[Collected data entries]
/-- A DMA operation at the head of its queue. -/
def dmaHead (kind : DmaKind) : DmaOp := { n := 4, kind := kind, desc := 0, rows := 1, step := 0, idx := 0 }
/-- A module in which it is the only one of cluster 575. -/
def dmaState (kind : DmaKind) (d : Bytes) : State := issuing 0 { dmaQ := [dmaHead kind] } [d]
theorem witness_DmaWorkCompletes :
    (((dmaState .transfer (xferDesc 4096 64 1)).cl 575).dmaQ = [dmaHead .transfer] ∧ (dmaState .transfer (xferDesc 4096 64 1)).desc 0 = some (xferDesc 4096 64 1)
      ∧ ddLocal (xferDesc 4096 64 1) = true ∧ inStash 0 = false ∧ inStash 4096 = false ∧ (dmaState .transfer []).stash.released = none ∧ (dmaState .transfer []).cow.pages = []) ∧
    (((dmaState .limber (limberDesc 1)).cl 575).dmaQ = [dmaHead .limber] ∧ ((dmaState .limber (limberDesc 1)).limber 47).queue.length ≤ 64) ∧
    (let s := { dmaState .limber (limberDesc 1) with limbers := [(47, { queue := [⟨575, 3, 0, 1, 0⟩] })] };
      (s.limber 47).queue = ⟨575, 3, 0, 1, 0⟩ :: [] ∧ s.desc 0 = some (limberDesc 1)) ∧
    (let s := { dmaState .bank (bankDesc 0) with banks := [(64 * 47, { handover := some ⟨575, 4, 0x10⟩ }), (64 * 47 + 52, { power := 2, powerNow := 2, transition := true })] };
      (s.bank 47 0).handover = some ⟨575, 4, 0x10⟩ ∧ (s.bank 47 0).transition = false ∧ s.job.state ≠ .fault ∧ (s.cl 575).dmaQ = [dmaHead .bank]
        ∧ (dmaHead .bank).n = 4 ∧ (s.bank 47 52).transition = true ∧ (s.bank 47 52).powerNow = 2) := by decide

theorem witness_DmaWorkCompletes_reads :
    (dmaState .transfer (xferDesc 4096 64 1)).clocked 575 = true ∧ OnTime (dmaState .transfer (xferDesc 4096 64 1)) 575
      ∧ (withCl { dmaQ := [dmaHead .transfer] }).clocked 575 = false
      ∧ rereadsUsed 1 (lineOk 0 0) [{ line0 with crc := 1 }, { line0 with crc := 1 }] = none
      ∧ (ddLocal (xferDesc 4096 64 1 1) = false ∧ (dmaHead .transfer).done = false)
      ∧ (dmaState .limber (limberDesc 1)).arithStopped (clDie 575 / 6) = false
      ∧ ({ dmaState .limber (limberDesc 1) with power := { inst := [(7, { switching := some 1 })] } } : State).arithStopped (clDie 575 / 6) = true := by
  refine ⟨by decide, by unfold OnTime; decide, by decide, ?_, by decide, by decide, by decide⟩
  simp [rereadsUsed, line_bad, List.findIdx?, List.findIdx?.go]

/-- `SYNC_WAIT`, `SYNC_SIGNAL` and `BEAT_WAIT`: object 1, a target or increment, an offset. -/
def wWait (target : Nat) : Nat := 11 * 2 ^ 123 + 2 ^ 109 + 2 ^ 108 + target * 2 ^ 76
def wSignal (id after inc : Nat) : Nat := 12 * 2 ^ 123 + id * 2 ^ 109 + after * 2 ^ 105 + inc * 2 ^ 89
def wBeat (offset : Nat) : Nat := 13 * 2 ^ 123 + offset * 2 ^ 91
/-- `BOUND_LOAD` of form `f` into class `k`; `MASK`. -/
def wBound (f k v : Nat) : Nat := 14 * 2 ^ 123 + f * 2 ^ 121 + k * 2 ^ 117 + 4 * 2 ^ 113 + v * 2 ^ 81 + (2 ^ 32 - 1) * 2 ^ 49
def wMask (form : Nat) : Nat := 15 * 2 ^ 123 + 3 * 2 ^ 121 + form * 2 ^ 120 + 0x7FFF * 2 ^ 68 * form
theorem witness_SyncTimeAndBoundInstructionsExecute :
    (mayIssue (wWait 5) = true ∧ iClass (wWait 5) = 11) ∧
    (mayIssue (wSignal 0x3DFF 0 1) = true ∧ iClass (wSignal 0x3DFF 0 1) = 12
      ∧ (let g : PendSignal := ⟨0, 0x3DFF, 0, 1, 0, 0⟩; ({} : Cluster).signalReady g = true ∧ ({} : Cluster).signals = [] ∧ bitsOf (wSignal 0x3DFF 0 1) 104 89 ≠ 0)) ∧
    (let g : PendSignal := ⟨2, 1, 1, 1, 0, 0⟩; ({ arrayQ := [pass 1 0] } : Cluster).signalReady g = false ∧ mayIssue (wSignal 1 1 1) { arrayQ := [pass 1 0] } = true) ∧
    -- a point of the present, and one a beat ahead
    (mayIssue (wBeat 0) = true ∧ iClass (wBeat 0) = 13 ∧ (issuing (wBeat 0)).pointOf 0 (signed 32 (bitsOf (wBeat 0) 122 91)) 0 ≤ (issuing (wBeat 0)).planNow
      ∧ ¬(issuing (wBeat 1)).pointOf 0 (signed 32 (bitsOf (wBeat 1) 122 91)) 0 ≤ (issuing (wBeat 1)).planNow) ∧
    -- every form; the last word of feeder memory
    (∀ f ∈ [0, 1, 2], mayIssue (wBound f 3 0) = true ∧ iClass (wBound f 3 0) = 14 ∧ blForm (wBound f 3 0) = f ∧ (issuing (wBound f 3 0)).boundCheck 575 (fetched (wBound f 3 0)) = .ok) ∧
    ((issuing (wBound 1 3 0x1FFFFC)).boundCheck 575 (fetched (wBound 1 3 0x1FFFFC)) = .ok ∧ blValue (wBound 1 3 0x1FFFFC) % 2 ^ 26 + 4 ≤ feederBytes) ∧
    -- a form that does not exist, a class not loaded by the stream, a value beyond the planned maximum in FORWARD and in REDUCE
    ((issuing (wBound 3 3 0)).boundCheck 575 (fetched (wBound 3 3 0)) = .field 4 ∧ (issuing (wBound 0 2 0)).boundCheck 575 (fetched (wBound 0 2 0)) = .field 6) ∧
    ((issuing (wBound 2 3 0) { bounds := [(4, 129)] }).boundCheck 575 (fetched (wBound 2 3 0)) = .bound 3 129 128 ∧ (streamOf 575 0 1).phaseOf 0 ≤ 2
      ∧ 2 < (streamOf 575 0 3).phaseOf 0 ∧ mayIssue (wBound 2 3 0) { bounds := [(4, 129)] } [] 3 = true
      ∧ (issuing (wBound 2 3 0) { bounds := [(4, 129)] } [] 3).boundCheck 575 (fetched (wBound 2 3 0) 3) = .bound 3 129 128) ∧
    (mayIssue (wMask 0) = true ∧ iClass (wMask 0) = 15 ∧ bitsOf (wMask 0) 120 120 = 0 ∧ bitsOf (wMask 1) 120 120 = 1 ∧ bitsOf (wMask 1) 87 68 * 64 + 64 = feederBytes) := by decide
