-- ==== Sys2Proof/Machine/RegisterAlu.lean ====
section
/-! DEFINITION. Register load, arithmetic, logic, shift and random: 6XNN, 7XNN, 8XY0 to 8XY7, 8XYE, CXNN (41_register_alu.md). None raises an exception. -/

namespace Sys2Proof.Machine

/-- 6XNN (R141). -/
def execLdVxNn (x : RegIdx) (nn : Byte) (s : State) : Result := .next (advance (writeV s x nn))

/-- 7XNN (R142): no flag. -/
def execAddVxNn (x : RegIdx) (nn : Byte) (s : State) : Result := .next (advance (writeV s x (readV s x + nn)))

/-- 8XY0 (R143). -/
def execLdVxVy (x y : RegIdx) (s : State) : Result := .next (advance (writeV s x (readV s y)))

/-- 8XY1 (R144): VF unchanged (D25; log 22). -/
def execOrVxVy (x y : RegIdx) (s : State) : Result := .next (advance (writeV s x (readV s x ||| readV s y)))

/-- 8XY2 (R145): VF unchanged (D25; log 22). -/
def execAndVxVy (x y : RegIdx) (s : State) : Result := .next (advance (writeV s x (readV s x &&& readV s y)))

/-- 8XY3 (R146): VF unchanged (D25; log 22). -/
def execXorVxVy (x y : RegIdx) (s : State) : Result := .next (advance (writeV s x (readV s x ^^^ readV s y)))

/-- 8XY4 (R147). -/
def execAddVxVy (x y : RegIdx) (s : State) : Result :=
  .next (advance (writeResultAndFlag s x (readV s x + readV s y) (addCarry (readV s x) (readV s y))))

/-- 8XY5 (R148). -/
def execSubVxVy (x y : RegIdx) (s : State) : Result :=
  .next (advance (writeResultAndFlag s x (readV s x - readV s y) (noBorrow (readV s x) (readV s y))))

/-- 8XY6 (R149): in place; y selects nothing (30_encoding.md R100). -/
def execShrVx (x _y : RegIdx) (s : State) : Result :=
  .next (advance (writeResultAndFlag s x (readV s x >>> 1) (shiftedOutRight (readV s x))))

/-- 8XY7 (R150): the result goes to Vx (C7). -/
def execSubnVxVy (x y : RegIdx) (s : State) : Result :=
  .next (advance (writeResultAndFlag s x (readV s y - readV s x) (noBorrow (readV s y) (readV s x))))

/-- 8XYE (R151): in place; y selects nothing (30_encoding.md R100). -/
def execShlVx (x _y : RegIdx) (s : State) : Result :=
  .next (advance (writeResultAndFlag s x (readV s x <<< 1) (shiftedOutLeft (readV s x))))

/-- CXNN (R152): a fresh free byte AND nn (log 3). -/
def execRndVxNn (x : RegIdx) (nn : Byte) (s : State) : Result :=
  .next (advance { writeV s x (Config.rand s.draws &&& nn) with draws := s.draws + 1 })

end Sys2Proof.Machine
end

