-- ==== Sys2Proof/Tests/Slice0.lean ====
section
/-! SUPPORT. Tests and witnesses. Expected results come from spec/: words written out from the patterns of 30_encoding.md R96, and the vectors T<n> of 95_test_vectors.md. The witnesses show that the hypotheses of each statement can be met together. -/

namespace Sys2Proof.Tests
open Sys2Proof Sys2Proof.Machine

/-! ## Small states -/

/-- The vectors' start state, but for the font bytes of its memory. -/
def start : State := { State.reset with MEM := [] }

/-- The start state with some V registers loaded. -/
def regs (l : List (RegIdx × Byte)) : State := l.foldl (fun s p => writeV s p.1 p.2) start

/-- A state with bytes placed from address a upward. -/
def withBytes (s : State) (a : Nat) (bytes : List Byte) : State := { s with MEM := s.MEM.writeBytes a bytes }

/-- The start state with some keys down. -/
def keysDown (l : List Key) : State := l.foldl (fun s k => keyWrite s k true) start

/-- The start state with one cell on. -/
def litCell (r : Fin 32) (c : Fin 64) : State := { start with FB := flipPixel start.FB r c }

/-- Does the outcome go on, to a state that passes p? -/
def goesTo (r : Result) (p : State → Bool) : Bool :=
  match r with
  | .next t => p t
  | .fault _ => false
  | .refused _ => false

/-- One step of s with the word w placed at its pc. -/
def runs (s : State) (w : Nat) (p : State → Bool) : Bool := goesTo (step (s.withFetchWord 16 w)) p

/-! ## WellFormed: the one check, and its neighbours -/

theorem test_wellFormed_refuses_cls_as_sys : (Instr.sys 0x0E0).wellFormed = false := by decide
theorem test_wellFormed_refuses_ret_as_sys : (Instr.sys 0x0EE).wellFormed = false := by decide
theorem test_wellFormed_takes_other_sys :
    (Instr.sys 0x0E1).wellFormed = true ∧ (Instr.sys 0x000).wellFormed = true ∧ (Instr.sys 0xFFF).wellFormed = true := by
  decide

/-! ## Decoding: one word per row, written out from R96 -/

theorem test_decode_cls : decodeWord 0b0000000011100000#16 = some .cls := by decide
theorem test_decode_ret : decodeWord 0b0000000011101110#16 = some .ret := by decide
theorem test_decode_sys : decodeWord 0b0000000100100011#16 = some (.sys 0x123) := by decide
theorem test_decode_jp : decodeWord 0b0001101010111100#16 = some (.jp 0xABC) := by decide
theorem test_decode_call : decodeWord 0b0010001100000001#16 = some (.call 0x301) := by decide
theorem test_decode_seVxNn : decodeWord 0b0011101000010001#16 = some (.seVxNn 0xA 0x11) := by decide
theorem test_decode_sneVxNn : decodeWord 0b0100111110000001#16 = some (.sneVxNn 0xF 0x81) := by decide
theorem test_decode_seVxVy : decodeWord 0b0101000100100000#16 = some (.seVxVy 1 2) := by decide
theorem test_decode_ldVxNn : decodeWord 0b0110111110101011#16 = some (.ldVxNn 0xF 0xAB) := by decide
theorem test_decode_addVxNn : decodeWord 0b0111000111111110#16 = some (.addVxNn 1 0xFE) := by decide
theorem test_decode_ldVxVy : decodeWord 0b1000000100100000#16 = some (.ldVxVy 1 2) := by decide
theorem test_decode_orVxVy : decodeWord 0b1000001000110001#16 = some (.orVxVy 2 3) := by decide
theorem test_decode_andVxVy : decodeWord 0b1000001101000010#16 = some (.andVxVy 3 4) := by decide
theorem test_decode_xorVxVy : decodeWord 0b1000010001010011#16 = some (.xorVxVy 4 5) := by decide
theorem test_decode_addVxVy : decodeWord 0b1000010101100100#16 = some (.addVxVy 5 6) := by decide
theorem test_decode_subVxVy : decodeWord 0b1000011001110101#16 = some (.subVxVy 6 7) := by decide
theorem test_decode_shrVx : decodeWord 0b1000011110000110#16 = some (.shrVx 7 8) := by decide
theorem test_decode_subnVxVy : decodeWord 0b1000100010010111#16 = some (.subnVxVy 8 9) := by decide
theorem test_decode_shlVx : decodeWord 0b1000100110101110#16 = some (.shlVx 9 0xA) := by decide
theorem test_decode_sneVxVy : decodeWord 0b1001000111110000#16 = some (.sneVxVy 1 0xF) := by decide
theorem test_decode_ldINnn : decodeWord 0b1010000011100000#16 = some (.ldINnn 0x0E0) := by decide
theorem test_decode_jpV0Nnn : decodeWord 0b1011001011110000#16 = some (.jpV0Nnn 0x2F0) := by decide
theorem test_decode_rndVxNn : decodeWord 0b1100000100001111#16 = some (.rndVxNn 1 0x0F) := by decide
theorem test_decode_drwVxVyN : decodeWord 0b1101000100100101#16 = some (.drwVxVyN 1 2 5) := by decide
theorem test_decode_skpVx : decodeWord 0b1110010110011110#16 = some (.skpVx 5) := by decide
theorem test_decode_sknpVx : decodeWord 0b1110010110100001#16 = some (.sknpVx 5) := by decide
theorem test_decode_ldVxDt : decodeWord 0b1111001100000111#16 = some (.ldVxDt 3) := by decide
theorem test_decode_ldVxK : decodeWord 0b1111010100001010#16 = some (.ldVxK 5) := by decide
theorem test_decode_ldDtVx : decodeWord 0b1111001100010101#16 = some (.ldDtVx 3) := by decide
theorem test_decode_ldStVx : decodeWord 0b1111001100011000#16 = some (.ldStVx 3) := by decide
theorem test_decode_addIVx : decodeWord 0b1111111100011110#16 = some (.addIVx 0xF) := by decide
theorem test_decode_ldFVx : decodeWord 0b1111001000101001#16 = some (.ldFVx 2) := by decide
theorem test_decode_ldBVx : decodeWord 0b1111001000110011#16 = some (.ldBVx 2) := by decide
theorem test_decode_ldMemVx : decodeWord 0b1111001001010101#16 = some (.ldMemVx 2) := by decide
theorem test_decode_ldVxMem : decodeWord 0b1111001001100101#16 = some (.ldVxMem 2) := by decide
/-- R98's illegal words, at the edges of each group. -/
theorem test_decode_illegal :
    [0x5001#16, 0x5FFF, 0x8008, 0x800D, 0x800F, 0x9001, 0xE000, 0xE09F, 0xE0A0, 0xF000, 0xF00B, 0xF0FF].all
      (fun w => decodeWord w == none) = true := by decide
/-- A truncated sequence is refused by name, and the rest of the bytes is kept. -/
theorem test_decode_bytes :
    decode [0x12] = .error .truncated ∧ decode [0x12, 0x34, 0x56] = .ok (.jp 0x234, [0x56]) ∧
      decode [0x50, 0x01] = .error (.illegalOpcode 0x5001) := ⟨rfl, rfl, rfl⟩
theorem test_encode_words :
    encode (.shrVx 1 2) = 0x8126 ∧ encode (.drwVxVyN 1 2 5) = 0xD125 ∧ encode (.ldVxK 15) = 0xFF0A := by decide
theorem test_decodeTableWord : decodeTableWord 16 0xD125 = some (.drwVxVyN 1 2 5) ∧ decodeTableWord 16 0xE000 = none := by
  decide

:: Instructions to follow ::
Quote every line from the beginning of the entries up to and including the line that contains "1) with limbers".

:: Worked solution ::
/-- A DMA operation at the head of its queue. -/
def dmaHead (kind : DmaKind) : DmaOp := { n := 4, kind := kind, desc := 0, rows := 1, step := 0, idx := 0 }
/-- A module in which it is the only one of cluster 575. -/
def dmaState (kind : DmaKind) (d : Bytes) : State := issuing 0 { dmaQ := [dmaHead kind] } [d]
theorem witness_DmaWorkCompletes :
    (((dmaState .transfer (xferDesc 4096 64 1)).cl 575).dmaQ = [dmaHead .transfer] ∧ (dmaState .transfer (xferDesc 4096 64 1)).desc 0 = some (xferDesc 4096 64 1)
      ∧ ddLocal (xferDesc 4096 64 1) = true ∧ inStash 0 = false ∧ inStash 4096 = false ∧ (dmaState .transfer []).stash.released = none ∧ (dmaState .transfer []).cow.pages = []) ∧
    (((dmaState .limber (limberDesc 1)).cl 575).dmaQ = [dmaHead .limber] ∧ ((dmaState .limber (limberDesc 1)).limber 47).queue.length ≤ 64) ∧
    (let s := { dmaState .limber (limberDesc 1) with limbers := [(47, { queue := [⟨575, 3, 0, 1, 0⟩] })] };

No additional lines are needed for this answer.